In Maskat will Flick seine WM-Kicker inklusive Testspiel gegen die nicht für die WM qualifizierte Auswahl des Sultanats aufs Turnier einstimmen. Eine erste Ansprache ans Team am Montag nach dem Frühstück hielt er bewusst kurz. «Es wird keine großen Worte geben», hatte er zuvor angekündigt: «Das kommt dann in Katar.»

Zunächst «akklimatisieren und erholen»

Vor dem Champions-League-Triumph mit dem FC Bayern 2020 beim Finalturnier in Lissabon hatte Flick ebenfalls zuvor ein Kurztrainingslager an der Algarve abgehalten – dieser Plan soll nun auch als Nationalcoach aufgehen. Flick ist aber erst einmal wichtig, dass seine Vielspieler wie Mittelfeldchef Joshua Kimmich nach der Spielehatz der vergangenen Wochen «vor Ort runterfahren». Das Umschalten in den WM-Modus muss gerade auch im Kopf blitzschnell gelingen. Eine echte Turniervorbereitung entfällt bei der ersten WM mitten in der europäischen Saison. Helfen könnte das totale Kontrastprogramm mit Sonne, Strand, Meer, Pool und Palmen, das die Nationalspieler in ihrem Luxushotel in Maskat vorfinden.

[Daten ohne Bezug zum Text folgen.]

-- ==== Sys2Proof/Laws/State.lean ====
section
/-! SUPPORT. What the shared operations leave alone, field by field: each lemma says that an operation does not change a field
of the state, so that no later proof unfolds a record update. -/

namespace Sys2Proof.Machine
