/-- RingsTakeIndicesAndEnableDrainAndAbort: what meets the hypotheses of its clauses, in order. -/
theorem wit_RingsTakeIndicesAndEnableDrainAndAbort :
    (Allowed Req.pf0 RegId.DB_SW_IDX 0 (w10r RingSt.enabled) ∧ (ringOf (w10r RingSt.enabled) 0).st = RingSt.enabled ∧ ringKind
      (w10r RingSt.enabled) 0 = 0 ∧ BitVec.toNat (4 - (ringOf (w10r RingSt.enabled) 0).c) ≤ ringSize (w10r RingSt.enabled) 0 ∧
      BitVec.toNat (4 - (ringOf (w10r RingSt.enabled) 0).p) ≤ ringSize (w10r RingSt.enabled) 0) ∧
    (Allowed Req.pf0 RegId.DB_SW_IDX 0 (w10r RingSt.enabled) ∧ (ringOf (w10r RingSt.enabled) 0).st = RingSt.enabled ∧ ringKind
      (w10r RingSt.enabled) 0 = 0 ∧ ringSize (w10r RingSt.enabled) 0 < BitVec.toNat (100 - (ringOf (w10r RingSt.enabled) 0).c)) ∧
    (Allowed Req.pf0 RegId.DB_SW_IDX 0 (w10r RingSt.disabled) ∧ (ringOf (w10r RingSt.disabled) 0).st = RingSt.disabled) ∧
    (Allowed Req.pf0 RegId.DB_CFG 0 (w10r RingSt.disabled) ∧ (ringOf (w10r RingSt.disabled) 0).st = RingSt.disabled ∧
      Nat.testBit 1153 0 = true ∧ ringAligned (rp RegId.DB_CFG 0 0 0 (1153 / 2 * 2) (w10r RingSt.disabled)) 0 = true) ∧
    (Allowed Req.pf0 RegId.DB_CFG 0 (w10r RingSt.enabled) ∧ (ringOf (w10r RingSt.enabled) 0).st = RingSt.enabled ∧ ringKind
      (w10r RingSt.enabled) 0 = 0 ∧ (ringOf (w10r RingSt.enabled) 0).p ≠ (ringOf (w10r RingSt.enabled) 0).c) ∧
    (Allowed Req.pf0 RegId.DB_CFG 0 (w10r RingSt.enabled) ∧ (ringOf (w10r RingSt.enabled) 0).st ≠ RingSt.disabled) ∧
    (((ringOf ({ w10r RingSt.enabled with hp.rings := [(0, { ring10 RingSt.enabled with irqAcc := 1 })] }) 0).irqAcc ≠ 0) ∧
      ((ringOf ({ w10r RingSt.enabled with hp.rings := [(0, { ring10 RingSt.enabled with irqAcc := 1 })] }) 0).irqAt + 1000 *
      bits (rg ({ w10r RingSt.enabled with hp.rings := [(0, { ring10 RingSt.enabled with irqAcc := 1 })] }) RegId.DB_IRQ) 31 24
      ≤ now ({ w10r RingSt.enabled with hp.rings := [(0, { ring10 RingSt.enabled with irqAcc := 1 })] })) ∧ (bits (rg ({ w10r
      RingSt.enabled with hp.rings := [(0, { ring10 RingSt.enabled with irqAcc := 1 })] }) RegId.DB_IRQ) 11 0 < fnVectors (bits
      (rg ({ w10r RingSt.enabled with hp.rings := [(0, { ring10 RingSt.enabled with irqAcc := 1 })] }) RegId.DB_OWNER) 6 0))) :=
  ⟨by decide +kernel,
   by decide +kernel,
   by decide +kernel,
   by decide +kernel,
   by decide +kernel,
   by decide +kernel,
   by decide +kernel⟩

/-- FetchAndDispatch: what meets the hypotheses of its clauses, in order. -/
theorem wit_FetchAndDispatch :
    (ringOf w10f 0 = ring10 RingSt.enabled ∧ (ring10 RingSt.enabled).st ≠ RingSt.disabled ∧ ringKind w10f 0 = 0 ∧ (ring10
      RingSt.enabled).p ≠ (ring10 RingSt.enabled).c ∧ isHost (ringBase w10f 0) = false ∧ cqUsable w10f 0 = true ∧ ringRoom w10f
      (cqOf w10f 0) ≠ 0 ∧ takeEntry 0 w10f = (dUl, okV, false, (takeEntry 0 w10f).snd.snd.snd) ∧ ringPart w10f 0 = some 0 ∧
      headerOk w10f 0 dUl = true ∧ unmetered (dOp dUl) = true ∧ w10f.pm.recovery = false) ∧
    (canAccept (w10i [item10]) 0 5 = true ∧ readyClasses (w10i [item10]) 0 5 false = [1] ∧ (queueOf (w10i [item10]) 0 5 1
      false).head? = some item10) :=
  ⟨by decide +kernel,
   by decide +kernel⟩

/-- DeferralWithdrawalAndPreemptionRequests: what meets the hypotheses of its clauses, in order. -/
theorem wit_DeferralWithdrawalAndPreemptionRequests :
    (itemById (w10d item10) 3 = some item10 ∧ queuedItem item10 = true ∧ item10.deferred = false ∧ item10.preempted = false ∧ rg
      (w10d item10) RegId.CP_CLASS_DEFER_US item10.cls ≠ 0 ∧ item10.admAt + 1000 * rg (w10d item10) RegId.CP_CLASS_DEFER_US
      item10.cls ≤ now (w10d item10) ∧ ringRoom (w10d item10) (cqOf (w10d item10) item10.ring) ≠ 0) ∧
    ((itemById (w10d ({ item10 with yellow := true })) 3 = some ({ item10 with yellow := true })) ∧ (queuedItem
      ({ item10 with yellow := true }) = true) ∧ (({ item10 with yellow := true }).yellow = true) ∧
      (({ item10 with yellow := true }).preempted = false) ∧ (rg (w10d ({ item10 with yellow := true }))
      RegId.CP_CLASS_YELLOW_MAX_US ({ item10 with yellow := true }).cls ≠ 0) ∧ (({ item10 with yellow := true }).admAt + 1000 *
      rg (w10d ({ item10 with yellow := true })) RegId.CP_CLASS_YELLOW_MAX_US ({ item10 with yellow := true }).cls ≤ now (w10d
      ({ item10 with yellow := true }))) ∧ ((({ item10 with yellow := true }).shares.any fun x => x.sent) = false)) ∧
    (itemById w10p 3 = some (on16 3 1 false) ∧ (on16 3 1 false).yellow = false ∧ preemptLevel w10p (on16 3 1 false).cls ≠ 0 ∧
      (16 < 4 ∨ 16 = 16) ∧ Option.map (fun x => x.id) (queueOf w10p (on16 3 1 false).part 16 (on16 3 1 false).cls false).head? =
      some 3 ∧ dispatchable w10p (on16 3 1 false) = true ∧ canAccept w10p (on16 3 1 false).part 16 = false ∧ (on16 3 1
      false).admAt + rg w10p RegId.CP_PART_PREEMPT_WAIT_NS (on16 3 1 false).part ≤ now w10p ∧ nget w10p.cp.preempt ((on16 3 1
      false).part * 18 + 16) = none ∧ preemptVictim w10p (on16 3 1 false).part 16 (preemptLevel w10p (on16 3 1 false).cls) =
      some (on16 4 2 true)) :=
  ⟨by decide +kernel,
   by decide +kernel,
   by decide +kernel⟩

Vor dem Abflug ging’s noch stressig zu. Letzte Werbemaßnahmen waren in Frankfurt noch vom Team mit den Länderspiel-Neulingen Youssoufa Moukoko (17) und Niclas Füllkrug (29) sowie dem prominenten Rückkehrer Mario Götze und dem so formstarken Bayern-Block zu erledigen. Erst am Samstag, «am Match Day minus 4», wie der Bundestrainer sagte, «beginnt für uns der Fokus auf Japan», den ersten WM-Gruppengegner. In den kommenden Tagen gehe es vor allem darum, «uns akklimatisieren und erholen zu können und die Körner aufzufüllen». Diese sollen in Katar schließlich bis wenige Tage vor Weihnachten reichen.